时间一点点过去,案板上的食材越来越少。巴刀鱼的额头渗出细密的汗珠,手腕开始发酸,但他不敢停,也不能停。一个时辰说长不长,说短不短,二十三种食材,每样都要切出符合要求的形状,钝刀切到最后,手腕的力量和专注度都在下降。
第十八样,是一种他没见过的灵材,表皮光滑得像涂了油,按上去软软的,但又带着某种弹性。巴刀鱼试着切了一刀,刀根本压不进去,食材表面只留下一道浅浅的白印。
他停下来,盯着那块食材看了半天。
旁边已经有人开始崩溃了。一个扎马尾的女生把刀一摔,蹲在地上哭起来。另一个中年男人脸色铁青,死死盯着案板上的食材,手抖得像帕金森。

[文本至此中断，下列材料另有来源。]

/-! ## Service of blocks (R241-R243) -/

/-- Everything a held return waits for, but the request (R241); no block enters before the first load (R247), while its
selectors park, or while nothing moves any more. -/
def Dev.mayEnter (d : Dev) (b : Nat) : Bool :=
  d.manLoaded && d.on CAL_STATUS_TABLES_VALID && d.on CAL_STATUS_ADC_DONE && d.get THM_ROUNDS != 0
    && d.get (THM_TEMP_REPORTED b) != 0x8000 && !d.on (CAP_BLK_STATUS_FAILED b) && !d.on (MAN_BLK_CTL_SPARE_HELD b)
    && (d.blk b).parking.isNone && !d.still

/-- Block b asked back to service; RESULT says what its return waits for. -/
def Dev.askIn (d : Dev) (b : Nat) : Dev :=
  if d.inService b then d.set (MAN_BLK_CTL_RESULT b) 0 else
  (d.setB (MAN_BLK_CTL_RETURN_HELD b) true).set (MAN_BLK_CTL_RESULT b)
    (if d.on (CAP_BLK_STATUS_FAILED b) then 3 else if d.mayEnter b then 0 else 2)

/-- A tide table lists a port of block b (R242). -/
def Dev.listsBlk (d : Dev) (b : Nat) : Bool :=
  (d.tide.tables.cells.filterMap (·.2)).any (fun t =>
    if isIngress b then t.inSet.any (fun p => p / 16 == b) else t.outSet.any (fun p => p / 16 == b - 64))

/-- Block b asked out of service, a held return withdrawn; refused BUSY for an ingress or egress block in use, unless
forced (R242). -/
def Dev.askOut (d : Dev) (b : Nat) (force : Bool) : Dev :=
  let d := (d.setB (MAN_BLK_CTL_RETURN_HELD b) false).set (MAN_BLK_CTL_RESULT b) 0
  if !d.inService b then d
  else if !isMiddle b && !force && (!(d.blkTkts b).isEmpty || d.listsBlk b) then d.set (MAN_BLK_CTL_RESULT b) 1
  else d.leaveService b

/-- MAN_BLK_CTL.OUT written; with IN it is a reserved encoding (R253). -/
def Dev.rowOut (d : Dev) (b : Nat) (isIn force : Bool) : Dev := if isIn then d.badEncoding else d.askOut b force

/-- A loop as its block enters service. -/
def Loop.unlit (l : Loop) : Loop :=
  { l.enter 0 with
    freeze := false, loss := false, probeOpen := false, rValid := false, lockRun := 0, darkRun := 0, good := 0, priv := false }

/-- Block b enters service: its waiting values and those of its reach come in force, PARKED and FIXED clear, every loop
starts UNLIT, its moor ends; capacity returns (R97, R241). -/
def Dev.rowEnter (d : Dev) (b : Nat) : Dev :=
  if !d.on (MAN_BLK_CTL_RETURN_HELD b) || d.inService b || !d.mayEnter b then d else
  let d := d.takeWaiting (fun k =>
    (keySec k == 2 && keyWord k == b) || (keySec k == 3 && keyWord k / 404 == b) || (keySec k == 4 && keyWord k / 2 == blkReach b))
  let d := (d.setB (FAB_BLK_STATUS_IN_SERVICE b) true).setB (FAB_BLK_STATUS_PARKED b) false
  let d := (d.setB (MAN_BLK_CTL_RETURN_HELD b) false).set (MAN_BLK_CTL_RESULT b) 0
  let d := (d.setMoor b 3 false).takeAcc b
  let d := d.setBlk b { d.blk b with outPend := false }
  let d := (blkCells b).foldl (fun d i =>
    (d.setCell i { d.cell i with parked := false, failed := false, longOpen := false }).setLoop i (d.loop i).unlit) d
  (((d.relightAll (blkCells b)).refreshPriv b).followTemp b).capacity.refresh.gwSkip b

/-- A middle block that waits to park does so once nothing holds it. -/
def Dev.rowMidPark (d : Dev) (b : Nat) : Dev := if isMiddle b then d.parkIfClear b else d

/-- SPARE of a middle block out of service takes effect at once (R243). -/
def Dev.putSpare (d : Dev) (b v : Nat) : Dev :=
  let d := d.putForce (manKey 2 b 1) v
  if !isMiddle b then d
  else if v ≠ 0 then ((d.setB (MAN_BLK_CTL_SPARE_HELD b) true).setB (MAN_BLK_CTL_SPARE_RELEASED b) false).setB (MAN_BLK_CTL_RETURN_HELD b) false
  else if !d.on (MAN_BLK_CTL_SPARE_HELD b) then d
  else
    let d := d.setB (MAN_BLK_CTL_SPARE_HELD b) false
    if d.manInService b then d.askIn b else d

/-! ## Single fields (R10, R13, R248, R249, R264) -/

/-- A seal refusal: counted, recorded, SEAL_REFUSED raised. party: 1 for the B path. -/
def Dev.sealRefuse (d : Dev) (reason party : Nat) : Dev :=
  ((d.inc SEAL_CNT_REFUSED).sets [(SEAL_LAST_INFO_REASON, reason), (SEAL_LAST_INFO_PARTY, party),
    (SEAL_LAST_TIME, stampOf d.now)]).raise 104 0 0 reason []

/-- Ports whose staged ceiling differs from the one in force. -/
def Dev.stagedCeils (d : Dev) : List (Nat × Nat) :=
  ((List.range 512).filter (fun o => d.get (CAP_PORT_LIMIT_CEIL o) != d.get (CAP_PORT_CEIL o))).map
    (fun o => (o, d.get (CAP_PORT_LIMIT_CEIL o)))

/-- MAN_STATUS.PENDING follows the shadow copy. -/
def Dev.syncPending (d : Dev) : Dev :=
  d.setB MAN_STATUS_PENDING
    (d.man.shadow.cells != d.man.active.cells.filter (fun c => stagedKey c.1) || !d.stagedCeils.isEmpty)

/-- A LIVE field written: in force at once. (Log entry 29 DESIGN CHOICE.) -/
def Dev.putLive (d : Dev) (sec w lo v : Nat) : Dev :=
  match sec with
  | 2 =>
    let d := d.putForce (manKey 2 w lo) v
    if !d.manLoaded then d else if v ≠ 0 then d.askIn w else d.askOut w false
  | 8 =>
    match w % 4, lo with
    | 0, _ => d.rowToll (w / 4) .rate v
    | 1, 0 => d.rowToll (w / 4) .depth v
    | 1, _ => d.rowToll (w / 4) .debt v
    | 2, _ => d.rowToll (w / 4) .weight v
    | _, _ => (d.set (CMD_FN_QUOTA (w / 4)) v).quotaChanged (w / 4)
  | _ => d.putForce (manKey sec w lo) v

/-- A value that differs from the field's present one is a reserved encoding of it; SPARE is only for middle blocks. -/
def Dev.badField (d : Dev) (sec w : Nat) (f : MF) (v : Nat) : Bool :=
  f.cls != .resv && v != d.manPresent sec w f && (!f.ok v || (sec == 2 && f.lo == 1 && v != 0 && !isMiddle w))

巴刀鱼没理他们,他盯着那块光滑的灵材,脑子里突然闪过一个画面——小时候在老张头的厨房里,老头子切一种叫“鱿鱼卷”的东西。鱿鱼表面滑腻,刀切上去容易打滑,老张头的办法是先用刀背在鱿鱼表面轻轻拍几下,破坏表面的光滑层,然后再下刀。
他抬起手里的钝刀,用刀背在灵材表面轻轻拍了几下。果然,那层滑腻的感觉消失了,食材表面变得微微发涩。他重新调整角度,一刀下去,这次刀刃稳稳切入,切出了第一片。
旁边突然响起一声轻笑。
巴刀鱼抬头,发现莫一刀不知什么时候站到了他旁边,正低头看着他切出来的那堆食材。从第一片的萝卜到最后拍的灵材,整整齐齐码在案板边上,厚薄均匀,形状规整,每一样的刀法都恰到好处。
“还有五样。”莫一刀说。
巴刀鱼点点头,没说话,继续切第十九样。